Urinary tract infections (UTIs) are one of the most frequently occurring infectious diseases in both hospital and community settings which cause considerable amount of morbidity and mortality.1 Although the UTIs caused by a wide array of pathogens, Escherichia coli is responsible for the majority of infections.2 UTIs nearly recognized to occur in all age groups, but some groups such as neonates, pregnant women or the elderly patients are more vulnerable.3,4

Acquisition of potential virulence markers by E. coli strains might increase their ability to resist and overcome the host immune defenses and subsequently a severe infection.5 These virulence factors are usually carried on the large number of pathogenicity-associated islands which can be easily disseminated by microorganisms through different horizontal gene transfer mechanisms.6 The characterization of virulence factors such as adhesions, toxins and iron uptake systems can be useful to improve our understanding the pathogenicity of symptomatic or complicated UTIs.7

On the other hand, the emergence of antimicrobial-resistant strains has become a serious public health concern and leading to increased mortality and morbidity.8 Excessive and inappropriate use of antibiotics is the main factor for the increasing rate of multiple-drug resistant (MDR) strains which are commonly related to the increasing trend of extended-spectrum beta-lactamase (ESBL)-producing bacteria.8,9 The recent emergence of multi-resistant extraintestinal pathogenic Escherichia coli (ExPEC) strains linked to increasing prevalence of ESBLs in both hospital and community settings. E. coli sequence type 131 is an international high-risk clone, which well known for high ability of horizontal gene transfer that could confer resistance to most of the critically important antimicrobial classes, including fluoroquinolones and third- and fourth-generation cephalosporins.

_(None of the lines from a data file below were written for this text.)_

-- ==== Sys2Proof/Laws/State.lean ====
section
/-!
SUPPORT. Laws/State.lean: what each small update of the device leaves as it is, and what it writes, one lemma per field.
-/
namespace Sys2Proof.Machine

variable (d : Dev)


/-! ### `post` -/

@[simp] theorem post_time (p : Fin 8) (g : GateItem) : (post p g d).time = d.time := rfl
@[simp] theorem post_gate (p : Fin 8) (g : GateItem) : (post p g d).gate = { d.gate with ports := vMod d.gate.ports p (· ++ [g]) } := rfl
@[simp] theorem post_host (p : Fin 8) (g : GateItem) : (post p g d).host = d.host := rfl
@[simp] theorem post_rings (p : Fin 8) (g : GateItem) : (post p g d).rings = d.rings := rfl
@[simp] theorem post_laidOut (p : Fin 8) (g : GateItem) : (post p g d).laidOut = d.laidOut := rfl
@[simp] theorem post_out (p : Fin 8) (g : GateItem) : (post p g d).out = d.out := rfl
@[simp] theorem post_cmd (p : Fin 8) (g : GateItem) : (post p g d).cmd = d.cmd := rfl
@[simp] theorem post_lift (p : Fin 8) (g : GateItem) : (post p g d).lift = d.lift := rfl
@[simp] theorem post_afe (p : Fin 8) (g : GateItem) : (post p g d).afe = d.afe := rfl
@[simp] theorem post_dlx (p : Fin 8) (g : GateItem) : (post p g d).dlx = d.dlx := rfl
@[simp] theorem post_fio (p : Fin 8) (g : GateItem) : (post p g d).fio = d.fio := rfl
@[simp] theorem post_vlv (p : Fin 8) (g : GateItem) : (post p g d).vlv = d.vlv := rfl
@[simp] theorem post_ctl (p : Fin 8) (g : GateItem) : (post p g d).ctl = d.ctl := rfl
@[simp] theorem post_svc (p : Fin 8) (g : GateItem) : (post p g d).svc = d.svc := rfl
@[simp] theorem post_bus (p : Fin 8) (g : GateItem) : (post p g d).bus = d.bus := rfl
@[simp] theorem post_gns (p : Fin 8) (g : GateItem) : (post p g d).gns = d.gns := rfl
@[simp] theorem post_pwr (p : Fin 8) (g : GateItem) : (post p g d).pwr = d.pwr := rfl
@[simp] theorem post_hlt (p : Fin 8) (g : GateItem) : (post p g d).hlt = d.hlt := rfl
@[simp] theorem post_idn (p : Fin 8) (g : GateItem) : (post p g d).idn = d.idn := rfl
@[simp] theorem post_free (p : Fin 8) (g : GateItem) : (post p g d).free = d.free := rfl

/-! ### `intSet` -/

@[simp] theorem intSet_time (m : Nat) : (intSet m d).time = d.time := rfl
@[simp] theorem intSet_gate (m : Nat) : (intSet m d).gate = d.gate := rfl
@[simp] theorem intSet_host (m : Nat) : (intSet m d).host = { d.host with intStatus := d.host.intStatus ||| w32 m } := rfl
@[simp] theorem intSet_rings (m : Nat) : (intSet m d).rings = d.rings := rfl
@[simp] theorem intSet_laidOut (m : Nat) : (intSet m d).laidOut = d.laidOut := rfl
@[simp] theorem intSet_out (m : Nat) : (intSet m d).out = d.out := rfl
@[simp] theorem intSet_cmd (m : Nat) : (intSet m d).cmd = d.cmd := rfl
@[simp] theorem intSet_lift (m : Nat) : (intSet m d).lift = d.lift := rfl
@[simp] theorem intSet_afe (m : Nat) : (intSet m d).afe = d.afe := rfl
@[simp] theorem intSet_dlx (m : Nat) : (intSet m d).dlx = d.dlx := rfl
@[simp] theorem intSet_fio (m : Nat) : (intSet m d).fio = d.fio := rfl
@[simp] theorem intSet_vlv (m : Nat) : (intSet m d).vlv = d.vlv := rfl
@[simp] theorem intSet_ctl (m : Nat) : (intSet m d).ctl = d.ctl := rfl
@[simp] theorem intSet_svc (m : Nat) : (intSet m d).svc = d.svc := rfl
@[simp] theorem intSet_bus (m : Nat) : (intSet m d).bus = d.bus := rfl
@[simp] theorem intSet_gns (m : Nat) : (intSet m d).gns = d.gns := rfl
@[simp] theorem intSet_pwr (m : Nat) : (intSet m d).pwr = d.pwr := rfl
@[simp] theorem intSet_hlt (m : Nat) : (intSet m d).hlt = d.hlt := rfl
@[simp] theorem intSet_idn (m : Nat) : (intSet m d).idn = d.idn := rfl
@[simp] theorem intSet_free (m : Nat) : (intSet m d).free = d.free := rfl

/-! ### `ringMod` -/

@[simp] theorem ringMod_time (q : Nat) (f : Ring → Ring) : (ringMod q f d).time = d.time := rfl
@[simp] theorem ringMod_gate (q : Nat) (f : Ring → Ring) : (ringMod q f d).gate = d.gate := rfl
@[simp] theorem ringMod_host (q : Nat) (f : Ring → Ring) : (ringMod q f d).host = d.host := rfl
@[simp] theorem ringMod_rings (q : Nat) (f : Ring → Ring) : (ringMod q f d).rings = vModN d.rings q f := rfl
@[simp] theorem ringMod_laidOut (q : Nat) (f : Ring → Ring) : (ringMod q f d).laidOut = d.laidOut := rfl
@[simp] theorem ringMod_out (q : Nat) (f : Ring → Ring) : (ringMod q f d).out = d.out := rfl
@[simp] theorem ringMod_cmd (q : Nat) (f : Ring → Ring) : (ringMod q f d).cmd = d.cmd := rfl
@[simp] theorem ringMod_lift (q : Nat) (f : Ring → Ring) : (ringMod q f d).lift = d.lift := rfl
@[simp] theorem ringMod_afe (q : Nat) (f : Ring → Ring) : (ringMod q f d).afe = d.afe := rfl
@[simp] theorem ringMod_dlx (q : Nat) (f : Ring → Ring) : (ringMod q f d).dlx = d.dlx := rfl
@[simp] theorem ringMod_fio (q : Nat) (f : Ring → Ring) : (ringMod q f d).fio = d.fio := rfl
@[simp] theorem ringMod_vlv (q : Nat) (f : Ring → Ring) : (ringMod q f d).vlv = d.vlv := rfl
@[simp] theorem ringMod_ctl (q : Nat) (f : Ring → Ring) : (ringMod q f d).ctl = d.ctl := rfl
@[simp] theorem ringMod_svc (q : Nat) (f : Ring → Ring) : (ringMod q f d).svc = d.svc := rfl
@[simp] theorem ringMod_bus (q : Nat) (f : Ring → Ring) : (ringMod q f d).bus = d.bus := rfl
@[simp] theorem ringMod_gns (q : Nat) (f : Ring → Ring) : (ringMod q f d).gns = d.gns := rfl
@[simp] theorem ringMod_pwr (q : Nat) (f : Ring → Ring) : (ringMod q f d).pwr = d.pwr := rfl
@[simp] theorem ringMod_hlt (q : Nat) (f : Ring → Ring) : (ringMod q f d).hlt = d.hlt := rfl
@[simp] theorem ringMod_idn (q : Nat) (f : Ring → Ring) : (ringMod q f d).idn = d.idn := rfl
@[simp] theorem ringMod_free (q : Nat) (f : Ring → Ring) : (ringMod q f d).free = d.free := rfl

/-! ### `emit` -/

@[simp] theorem emit_time (w : RingWrite) : (emit w d).time = d.time := rfl
@[simp] theorem emit_gate (w : RingWrite) : (emit w d).gate = d.gate := rfl
@[simp] theorem emit_host (w : RingWrite) : (emit w d).host = d.host := rfl
@[simp] theorem emit_rings (w : RingWrite) : (emit w d).rings = d.rings := rfl
@[simp] theorem emit_laidOut (w : RingWrite) : (emit w d).laidOut = d.laidOut := rfl
@[simp] theorem emit_out (w : RingWrite) : (emit w d).out = d.out ++ [w] := rfl
@[simp] theorem emit_cmd (w : RingWrite) : (emit w d).cmd = d.cmd := rfl
@[simp] theorem emit_lift (w : RingWrite) : (emit w d).lift = d.lift := rfl
@[simp] theorem emit_afe (w : RingWrite) : (emit w d).afe = d.afe := rfl
@[simp] theorem emit_dlx (w : RingWrite) : (emit w d).dlx = d.dlx := rfl
@[simp] theorem emit_fio (w : RingWrite) : (emit w d).fio = d.fio := rfl
@[simp] theorem emit_vlv (w : RingWrite) : (emit w d).vlv = d.vlv := rfl
@[simp] theorem emit_ctl (w : RingWrite) : (emit w d).ctl = d.ctl := rfl
@[simp] theorem emit_svc (w : RingWrite) : (emit w d).svc = d.svc := rfl
@[simp] theorem emit_bus (w : RingWrite) : (emit w d).bus = d.bus := rfl
@[simp] theorem emit_gns (w : RingWrite) : (emit w d).gns = d.gns := rfl
@[simp] theorem emit_pwr (w : RingWrite) : (emit w d).pwr = d.pwr := rfl
@[simp] theorem emit_hlt (w : RingWrite) : (emit w d).hlt = d.hlt := rfl
@[simp] theorem emit_idn (w : RingWrite) : (emit w d).idn = d.idn := rfl
@[simp] theorem emit_free (w : RingWrite) : (emit w d).free = d.free := rfl

/-! ### `badClear` -/

@[simp] theorem badClear_time (lo n : Nat) : (badClear lo n d).time = d.time := rfl
@[simp] theorem badClear_gate (lo n : Nat) : (badClear lo n d).gate = d.gate := rfl
@[simp] theorem badClear_host (lo n : Nat) : (badClear lo n d).host =
    { d.host with badWords := d.host.badWords.filter fun w => w + 4 ≤ lo || lo + n ≤ w } := rfl
@[simp] theorem badClear_rings (lo n : Nat) : (badClear lo n d).rings = d.rings := rfl
@[simp] theorem badClear_laidOut (lo n : Nat) : (badClear lo n d).laidOut = d.laidOut := rfl
@[simp] theorem badClear_out (lo n : Nat) : (badClear lo n d).out = d.out := rfl
@[simp] theorem badClear_cmd (lo n : Nat) : (badClear lo n d).cmd = d.cmd := rfl
@[simp] theorem badClear_lift (lo n : Nat) : (badClear lo n d).lift = d.lift := rfl
@[simp] theorem badClear_afe (lo n : Nat) : (badClear lo n d).afe = d.afe := rfl
@[simp] theorem badClear_dlx (lo n : Nat) : (badClear lo n d).dlx = d.dlx := rfl
@[simp] theorem badClear_fio (lo n : Nat) : (badClear lo n d).fio = d.fio := rfl
@[simp] theorem badClear_vlv (lo n : Nat) : (badClear lo n d).vlv = d.vlv := rfl
@[simp] theorem badClear_ctl (lo n : Nat) : (badClear lo n d).ctl = d.ctl := rfl
@[simp] theorem badClear_svc (lo n : Nat) : (badClear lo n d).svc = d.svc := rfl
@[simp] theorem badClear_bus (lo n : Nat) : (badClear lo n d).bus = d.bus := rfl
@[simp] theorem badClear_gns (lo n : Nat) : (badClear lo n d).gns = d.gns := rfl
@[simp] theorem badClear_pwr (lo n : Nat) : (badClear lo n d).pwr = d.pwr := rfl
@[simp] theorem badClear_hlt (lo n : Nat) : (badClear lo n d).hlt = d.hlt := rfl
@[simp] theorem badClear_idn (lo n : Nat) : (badClear lo n d).idn = d.idn := rfl
@[simp] theorem badClear_free (lo n : Nat) : (badClear lo n d).free = d.free := rfl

Due to diversity of virulence patterns among E. coli strains causing UTIs and also the limited therapeutic options for management of infections caused by MDR strains,5 the knowledge about their pathogenicity and antibiotic resistance trends and is a rational way to overcome the risk of treatment failure. Therefore, the present study aimed to investigate the occurrence of antibiotics resistance and virulence genes among E. coli strains isolated from UTIs in the north of Iran.

Materials and methods

Study population and bacterial isolates

This cross-sectional study was performed at five teaching and remedial hospitals in Rasht in the north of Iran. The study design was in accordance with the declaration of Helsinki and approved by the institutional ethics committee of Guilan University of Medical Sciences (Approval No. IR.SUMS. REC.1395.S747). However, because only leftovers from clinical specimens were used, the local ethics committee waived the need for informed consent. Midstream voided urine specimens were collected using the clean-catch method in sterile disposable tube for adult, sterile urine bags for children and catheter or suprapubic needle aspiration for neonates and analyzed immediately in the laboratory. After microscopic examination, urine samples were cultured on 5% blood agar and MacConkey agar using standard quantitative 10 μL loops and incubated aerobically for 24 hrs at 37°C. UTI is defined as the presence of single organism in the urine in quantities of 103–105 colony forming unit (CFU) per milliliter (cfu/mL). The mixed growth of bacteria was considered as contamination. A total of 129 non-duplicate E. coli isolates were isolated from clean-catch midstream urine of studied subjects. The bacteria were identified and confirmed using standard microbiologic biochemical tests including Gram staining, cultivation, and reactions on MacConkey agar, triple sugar iron agar, SIM medium, Simmons’ citrate agar, MR-VP medium.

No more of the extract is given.